# Estate agents and log books



## Ava32 (13 May 2010)

Hi all

We are in negative equity at the min. When I think back to when we bought our 2 bedroom semi detached house, I feel we were robbed. We bought in 2006. Up to the morning we bought the house it was 230k. We then got a few more calls from the estate agent saying 'oh another bid has just went on to the house' . Before we know it the house has gone up to 245k. This is what we stupidly and naievely gave for it. I am raging now that we did as the house itself was just thrown up in the boom. There are so many things wrong with it not to mention the lack of space. I feel we were young and naieve and perhaps not treated fairly. How can  those bids on the house have just went on as soon as we were about to close the sale? Does anyone know if I could ever go back legally and ask for proof ie log book as evidence. Is it worth trawling over all of this??? Any help would be much appreciated


----------



## mathepac (13 May 2010)

EAs work for and are paid by the sellers. Unless you can prove you were lied to during the buying process, I can't see how what recourse you'd have as the seller and not the EA got the extra money.

_"... the house itself was just thrown up in the boom. There are so many  things wrong with it ..." 

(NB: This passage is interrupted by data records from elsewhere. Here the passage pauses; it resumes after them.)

-- ==== Sys2Proof/Machine/Span.lean ====
section
/-! DEFINITION. The span and its tiers as every unit uses them (chapter 8): areas of T0, free space of the tiers, the service of
an access (Table 8.6), poison, and the moves of a home copy. -/
namespace Sys2Proof.Machine

/-! ### Who owns an address, and how much room there is -/

/-- The partition whose range holds a span address (R233). -/
def State.partOfAddr (s : State) (a : Nat) : Option Nat :=
  (List.range 4).find? fun p => s.partValid p && inRange (s.range p) a 1

/-- Quarters a partition owns. -/
def State.quarters (s : State) (p : Nat) : Nat := popCount (s.partQuarters p) 4

def mib : Nat := 2 ^ 20

/-- The effective T0 stash quota in MiB (R110). -/
def State.stashQuotaMib (s : State) (p : Nat) : Nat := min (s.fld (F.jobStashQuotaT0Mib p)) (48 * s.quarters p)

/-- Bytes of the recompute area of a job (R112). -/
def recomputeArea (i : JobImage) : Nat := i.layers.foldl (fun m l => max m l.recompute) 0

/-- The training job that runs in a partition. -/
def State.trainingJob (s : State) (p : Nat) : Option Job :=
  (s.jobs.find? fun j => j.2.part == p && j.2.record.kind == 1).map (·.2)

/-- The stream in force (R255, R257). -/
def State.stream (s : State) (p : Nat) : StreamSt :=
  tabGet { window := (s.reg (.spnWindow p)), lo := (s.reg (.spnStreamLo p)), hi := (s.reg (.spnStreamHi p)),
           len := (s.reg (.spnStreamLen p)), current := none, down := false } s.streams p

def StreamSt.enabled (x : StreamSt) : Bool := wordField x.window 12 1 == 1
/-- Slab bytes and slabs ahead: 0 is read as 1. -/
def StreamSt.slab (x : StreamSt) : Nat := max 1 (wordField x.window 0 7) * mib
def StreamSt.depth (x : StreamSt) : Nat := max 1 (wordField x.window 8 4)
def StreamSt.base (x : StreamSt) : Nat := x.lo.toNat + x.hi.toNat % 2 ^ 20 * 2 ^ 32
def StreamSt.bytes (x : StreamSt) : Nat := x.len.toNat * mib

/-- Bytes of a partition's T0 (R237). -/
def State.t0Bytes (s : State) (p : Nat) : Nat := 128 * mib * s.quarters p

/-- Where the pinned area begins in the partition's T0 (Table 8.2). -/
def State.pinnedBase (s : State) (p : Nat) : Nat := (4 + 8 * s.quarters p) * mib

/-- Bytes of the areas that come before the span-page cache (Table 8.2). -/
def State.fixedAreas (s : State) (p : Nat) : Nat :=
  s.pinnedBase p + s.fld (F.spnT0PinPinMib p) * mib
  + (match s.trainingJob p with
     | some j => s.stashQuotaMib p * mib + recomputeArea j.image
     | none => 0)
  + (if (s.stream p).enabled then (s.stream p).slab * ((s.stream p).depth + 2) else 0)
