/-- COMPLETION_WRITE: the completion record goes out and the cores are free. -/
def completionWrite (c : Nat) (s : State) : State :=
  match s.jobAt c with
  | some (k, j) =>
    if !s.live then s
    else match s.endsNow j with
      | some st =>
        let s := if st = 2 then writeSave k s else s
        (match s.job k with
        | some j => freeJob k st (reportJob j st s)
        | none => s)
      | none => s
  | none => s

/-! ### The rows -/

def execJobTake (p : Fin 4) (s : State) : Res := go s (jobTake p)
def execRingReset (p : Fin 4) (r : Fin 16) (s : State) : Res := go s (onWrite (.jobRingCtrl p r) (ringReset p r))
def execDescriptorDispatch (c : Fin 4) (s : State) : Res := go s (dispatch c)
def execMainRunStart (c : Fin 4) (s : State) : Res := go s (mainRunStart c)
def execUpdateStreamStart (c : Fin 4) (s : State) : Res := go s (updateStreamStart c)
def execWait (c : Fin 4) (s : State) : Res := go s (waitRow c)
def execSignal (c : Fin 4) (s : State) : Res := go s (signalRow c)
def execFence (c : Fin 4) (s : State) : Res := go s (fenceRow c)
def execVote (c : Fin 4) (s : State) : Res := go s (voteRow c)
def execCommit (c : Fin 4) (s : State) : Res := go s (commitRow c)
def execEndStream (c : Fin 4) (s : State) : Res := go s (endRow c)
def execCounterTimeout (w : WaitAt) (s : State) : Res := go s (counterTimeout w.core (w.unit.map (·.val)))
def execCancel (p : Fin 4) (mask : BitVec 4) (s : State) : Res := go s (onWrite (.jobCtrl p) (cancel p mask.toNat))
def execSuspend (p : Fin 4) (mask : BitVec 4) (s : State) : Res := go s (onWrite (.jobCtrl p) (suspend p mask.toNat))
def execCompletionWrite (c : Fin 4) (s : State) : Res := go s (completionWrite c)
def execStashSpill (p : Fin 4) (s : State) : Res := go s (stashSpill p)

end Sys2Proof.Machine
end

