/-- Promotes pages if their frames are all free at once; else the class that lacks frames, and how many are needed. -/
def promoteAll (ids : List Nat) (w : CxWork) : Except (Nat × Nat) CxWork :=
  let ids := (ids.filter fun g => (tabFind w.x.pages g).isSome).eraseDups
  let need (c : Nat) : Nat := (ids.filter fun g => (w.x.page g).region != 0 && (w.x.page g).cls == c).length
  match (List.range 8).find? fun c => decide (w.x.framesFree c < need c) with
  | some c => .error (c, need c)
  | none => .ok (ids.foldl (fun w g => w.promote g) w)

/-- The matched nodes of OPEN: the longest prefix of whole blocks. -/
def matchPrefix (x : CxPart) (cls tenant : Nat) (keys : List Nat) : Nat → Nat → Nat → Option Nat → List (Nat × CxNode)
  | 0, _, _, _ => []
  | fuel + 1, j, h, parent =>
    if keys.length < 16 * (j + 1) then []
    else
      let h := blockHash h (keysOf keys j)
      match x.lookup cls tenant h parent (keysOf keys j) with
      | some n => n :: matchPrefix x cls tenant keys fuel (j + 1) h (some n.1)
      | none => []

def opOpen (a : CxArgs) (w : CxWork) : CxRes :=
  let x := w.x
  let cls := a.arg % 8
  match x.cls cls with
  | none => .fail cxBadClass
  | some k =>
    match a.target x (if a.ctx = 0xFFFFF then none else some a.ctx) with
    | .error e => .fail e
    | .ok id =>
      let keys := (List.range (a.area.length / 4)).map fun i => leAt a.area (4 * i) 4
      let root := rootHash k cls a.tenant
      let ns := matchPrefix x cls a.tenant keys (keys.length / 16) 0 root none
      let pages := (List.range k.layers).map fun l => ns.map fun n => n.2.pages.getD l 0
      let r : Ctx := {
        cls := cls, tenant := a.tenant, causal := k.causal, windowEn := k.windowEn, padEn := k.padEn, chained := true
        tokens := 16 * ns.length, window := k.window, padStart := a.d.at 0x28 4, parentHash := root, parentNode := none
        pending := keys.take (16 * ns.length), pages := pages, dirAt := 0, lists := [], stamp := w.now, stalled := false, fault := false }
      match fitLists x w.idx true r with
      | none => .fail cxNoList
      | some (r, i) =>
        match promoteAll pages.flatten { w with idx := i } with
        | .error n => .short n.1 n.2
        | .ok w =>
          let w := { w with x := { w.x with nodes := w.x.nodes.map fun (n : Nat × CxNode) => if ns.any (fun (m : Nat × CxNode) => m.1 == n.1) then (n.1, { n.2 with stamp := w.now }) else n } }
          .done (w.setLive id (settleCtx w.x r)) id r.tokens []

/-- Copies of one page's written slots below `n`: K rows and V rows. -/
def slotCopies (src dst page row n : Nat) (written : BitVec 16) : List (Nat × Nat × Nat) :=
  (List.range n).flatMap fun i => if written.toNat.testBit i then [(src + i * row, dst + i * row, row), (src + page / 2 + i * row, dst + page / 2 + i * row, row)] else []

/-- APPEND, reserve (R215, R218, R230). -/
def opReserve (a : CxArgs) (w : CxWork) : CxRes :=
  match a.live w.x with
  | .error e => .fail e
  | .ok r =>
    let c := a.arg
    let k := w.x.clsOf r
    if c = 0 then .fail cxBadRange
    else if 2 ^ 20 < r.tokens + c then .fail cxLimit
    else
      let j := r.tokens / 16
      let part := r.tokens % 16
      let shared (l : List Nat) : Bool := part != 0 && (match l[j]? with
        | some id => let (u, v) := w.x.holders id; decide (1 < u + v) || (w.x.page id).node
        | none => false)
      let new := ceilDiv (r.tokens + c) 16 - ceilDiv r.tokens 16
      let need := new * k.layers + (r.pages.filter shared).length
      if w.x.idsFree < need then .fail cxNoPageId
      else match fitLists w.x w.idx false { r with pages := r.pages.map fun l => l ++ List.replicate new 0 } with
      | none => .fail cxNoList
      | some (fit, i) =>
        if w.x.framesFree r.cls < need then .short r.cls need
        else
          let (w, pages) := r.pages.foldl (fun (y : CxWork × List (List Nat)) l =>
            let (w, out) := y
            let (w, l) := if shared l then
                let old := w.x.page (l.getD j 0)
                let keep : BitVec 16 := BitVec.ofNat 16 (old.written.toNat % 2 ^ part)
                let (id, w) := w.newPage r.cls keep true
                let cp := slotCopies (w.x.addrOf old) (w.x.addrOf (w.x.page id)) k.pageBytes k.rowBytes part keep
                ({ w with copies := w.copies ++ cp }, listPut 0 l j id)
              else (w, l)
            let (w, l) := (List.range new).foldl (fun (z : CxWork × List Nat) _ => let (id, v) := z.1.newPage r.cls 0 true; (v, z.2 ++ [id])) (w, l)
            (w, out ++ [l])) ({ w with idx := i }, [])
          let keys := (List.range c).map fun i => leAt a.area (4 * i) 4
          let r := { fit with pages := pages, tokens := r.tokens + c, pending := r.pending ++ keys, stamp := w.now, stalled := false }
          let w := w.setLive a.ctx r
          .done ({ w with x := w.x.sweep }.setLive a.ctx (settleCtx w.x r)) a.ctx r.tokens []

/-- APPEND, write (R213, R219). -/
def opWrite (a : CxArgs) (w : CxWork) : CxRes :=
  match a.live w.x with
  | .error e => .fail e
  | .ok r =>
    let k := w.x.clsOf r
    let l := a.d.at 0x12 2
    let c := a.arg
    let f := a.d.at 0x28 4
    let pg (pos : Nat) : Nat := (r.pages.getD l []).getD (pos / 16) 0
    let may (pos : Nat) : Bool := w.x.pageState (pg pos) == 1 || (w.x.pageState (pg pos) == 2 && !(w.x.page (pg pos)).written.toNat.testBit (pos % 16))
    let pos := (List.range c).map (f + ·)
    if c = 0 ∨ r.tokens < f + c ∨ k.layers ≤ l then .fail cxBadRange
    else if !pos.all may then .fail cxBadRange
    else
      let row := k.rowBytes
      let old := w.x
      let cp := pos.zipIdx.flatMap fun y =>
        let at0 := w.x.addrOf (w.x.page (pg y.1)) + y.1 % 16 * row
        [(a.areaAt + y.2 * row, at0, row), (a.areaAt + (c + y.2) * row, at0 + k.pageBytes / 2, row)]
      let w := pos.foldl (fun (w : CxWork) q => let g := w.x.page (pg q)
                                                w.setPage (pg q) { g with written := g.written ||| (1 <<< (q % 16)), stamp := w.stamp })
        { w with copies := w.copies ++ cp }
      let w := sealBlocks a.ctx old (w.setLive a.ctx { r with stamp := w.now })
      let w := match tabFind w.x.live a.ctx with | some r => w.setLive a.ctx (settleCtx w.x r) | none => w
      .done w a.ctx r.tokens []

def opFork (a : CxArgs) (w : CxWork) : CxRes :=
  match a.live w.x with
  | .error e => .fail e
  | .ok r =>
    match a.target w.x (if a.arg = 0xFFFFFFFF then none else some a.arg) with
    | .error e => .fail e
    | .ok id =>
      match fitLists w.x w.idx true { r with lists := [] } with
      | none => .fail cxNoList
      | some (t, i) => .done ({ w with idx := i }.setLive id { t with stamp := w.now, stalled := false }) id r.tokens []

def opTrim (a : CxArgs) (w : CxWork) : CxRes :=
  match a.live w.x with
  | .error e => .fail e
  | .ok r =>
    if r.tokens < a.arg then .fail cxBadRange
    else
      let t := r.tokens - a.arg
      let n := ceilDiv t 16
      let r := { r with tokens := t, pages := r.pages.map (·.take n), lists := r.lists.map (·.take (ceilDiv n 1024)), pending := r.pending.take t
                        stamp := w.now }
      let w := w.setLive a.ctx r
      let w := { w with x := w.x.sweep }
      let w := if t % 16 = 0 then w else r.pages.foldl (fun (w : CxWork) l => match l[t / 16]? with
        | some id => if w.x.pageState id = 1 then
            let g := w.x.page id
            w.setPage id { g with written := BitVec.ofNat 16 (g.written.toNat % 2 ^ (t % 16)) } else w
        | none => w) w
      .done (w.setLive a.ctx (settleCtx w.x r)) a.ctx t []

/-- A context record (Table 7.2). -/
def recordBytes (x : CxPart) (r : Ctx) (state : Nat) (parked : Nat) : List Byte :=
  let pend := r.pending.drop (16 * (r.tokens / 16))
  leBytes 1 state ++ leBytes 1 r.cls ++ leBytes 1 r.tenant
  ++ leBytes 1 (boolNat r.causal + 2 * boolNat r.windowEn + 4 * boolNat r.padEn + 8 * boolNat r.chained) ++ leBytes 4 r.tokens
  ++ leBytes 8 (x.listPool + 4096 * r.dirAt) ++ leBytes 4 r.window ++ leBytes 4 r.padStart ++ leBytes 8 r.parentHash
  ++ leBytes 4 (r.parentNode.getD 0xFFFFFFFF) ++ leBytes 4 parked ++ leBytes 8 r.stamp
  ++ (List.range 16).flatMap (fun (i : Nat) => leBytes 4 (pend.getD i 0)) ++ leBytes 4 (r.pages.map (·.length)).sum ++ List.replicate 12 (0 : Byte)

/-- PARK. -/
def opPark (a : CxArgs) (w : CxWork) : CxRes :=
  match a.live w.x with
  | .error e => .fail e
  | .ok r =>
    let reg := max 1 (a.arg % 4)
    let x := w.x
    match freeSlot (x.parked.map fun q => q.1 - x.parkFirst) (w.pick x.parkCount) x.parkCount with
    | none => .fail cxNoParkId
    | some n =>
      let id := x.parkFirst + n
      let mine := (r.pages.flatten.filter fun (g : Nat) => x.holders g == (1, 0) && !(x.page g).node).eraseDups
      if (x.regions.getD (reg - 1) (0, 0)).2 - (x.slotsUsed reg).length < mine.length then .fail cxParkFull
      else
        let r := { r with stamp := w.now, stalled := false }
        let w := mine.foldl (fun (w : CxWork) g => (w.demote g reg).getD w) { w with idx := w.idx + 1 }
        let w := { w with x := { w.x with live := tabDel w.x.live a.ctx, parked := tabPut w.x.parked id r } }
        .done w id r.tokens [(x.parkDir + 128 * n, recordBytes w.x r 3 id)]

_Did you have a full structural survey done before  buying? (not a bank valuation, not a walk-through by a friendly builder, but a thorough  inspection with a detailed report on the condition of the property).


----------



## mercman (13 May 2010)

You could have (and should have) said NO. But hindsight is the greatest thing in the world. So after 4 years of enjoyable living, on a wet May day you have decided to complain. Let this be a good lesson in Life. EAs are the lowest form of humanity you will ever find. A hard lesson has been learned -- anything that looks to good to be true normally is.


----------



## MrMan (13 May 2010)

Ava32 said:


> Hi all
> 
> We are in negative equity at the min. When I think back to when we bought our 2 bedroom semi detached house, I feel we were robbed. We bought in 2006. Up to the morning we bought the house it was 230k. We then got a few more calls from the estate agent saying 'oh another bid has just went on to the house' . Before we know it the house has gone up to 245k. This is what we stupidly and naievely gave for it. I am raging now that we did as the house itself was just thrown up in the boom. There are so many things wrong with it not to mention the lack of space. I feel we were young and naieve and perhaps not treated fairly. How can those bids on the house have just went on as soon as we were about to close the sale? Does anyone know if I could ever go back legally and ask for proof ie log book as evidence. Is it worth trawling over all of this??? Any help would be much appreciated


Like any business they have to keep records, and when the records show you the name of the other bidder will it help you get over the fact that you let bidding increase 15k in a day? If your house was now worth 300k would you look to blame the EA? Many like Mercman believe that EA's are the lowest of the low, but we all should remember that in the prooperty market at least there are generally 3 parties. The willing buyer/savvy buyer, the EA and the vendor who calls the shots.


----------



## TLC (14 May 2010)

3 years ago our son put a deposit on a newbuild (3 bed town house 260,000), we went up to see the show house a few days later, not letting on that our son had put down a deposit.  The EA there gave us a price 5000 more that the price my son had agreed - same row of houses not even built yet - very sharp practice.  In the end he took back his deposit & bought a 4 bed semi for 240,000.  Of course it has gone down in value also, but at least he's not in as big a hole as he would have been.  The EA's do also have a lot to answer for, but experience & hind sight are great things.  I feel truly sorry for people who were conned - I do think that is the only word to use - into buying overpriced houses.


----------



## csirl (14 May 2010)

> Like any business they have to keep records, and when the records show you the name of the other bidder will it help you get over the fact that you let bidding increase 15k in a day?


 
Name of the bidder is protected under Data Protection as it is personal information. So EA will never show you the original records. All you will get is a note saying "bidder X bid €000 on Y date". You'll never know who bidder X is or whether or not they even exist.


----------



## mercman (14 May 2010)

Without personalising this thread, the property markets worldwide, not just the Irish market, were infernos based on Bankers, EAs and greed. It is very diffficult to base any investment with any clarity when it is known that the person doing the selling is working on Commission. The more they sell the product the more they earn. Sure and agreeably the market forces played a role but the greed and ignorance played a huge role.


----------



## jhegarty (14 May 2010)

The estate agent was acting for the seller , not for you.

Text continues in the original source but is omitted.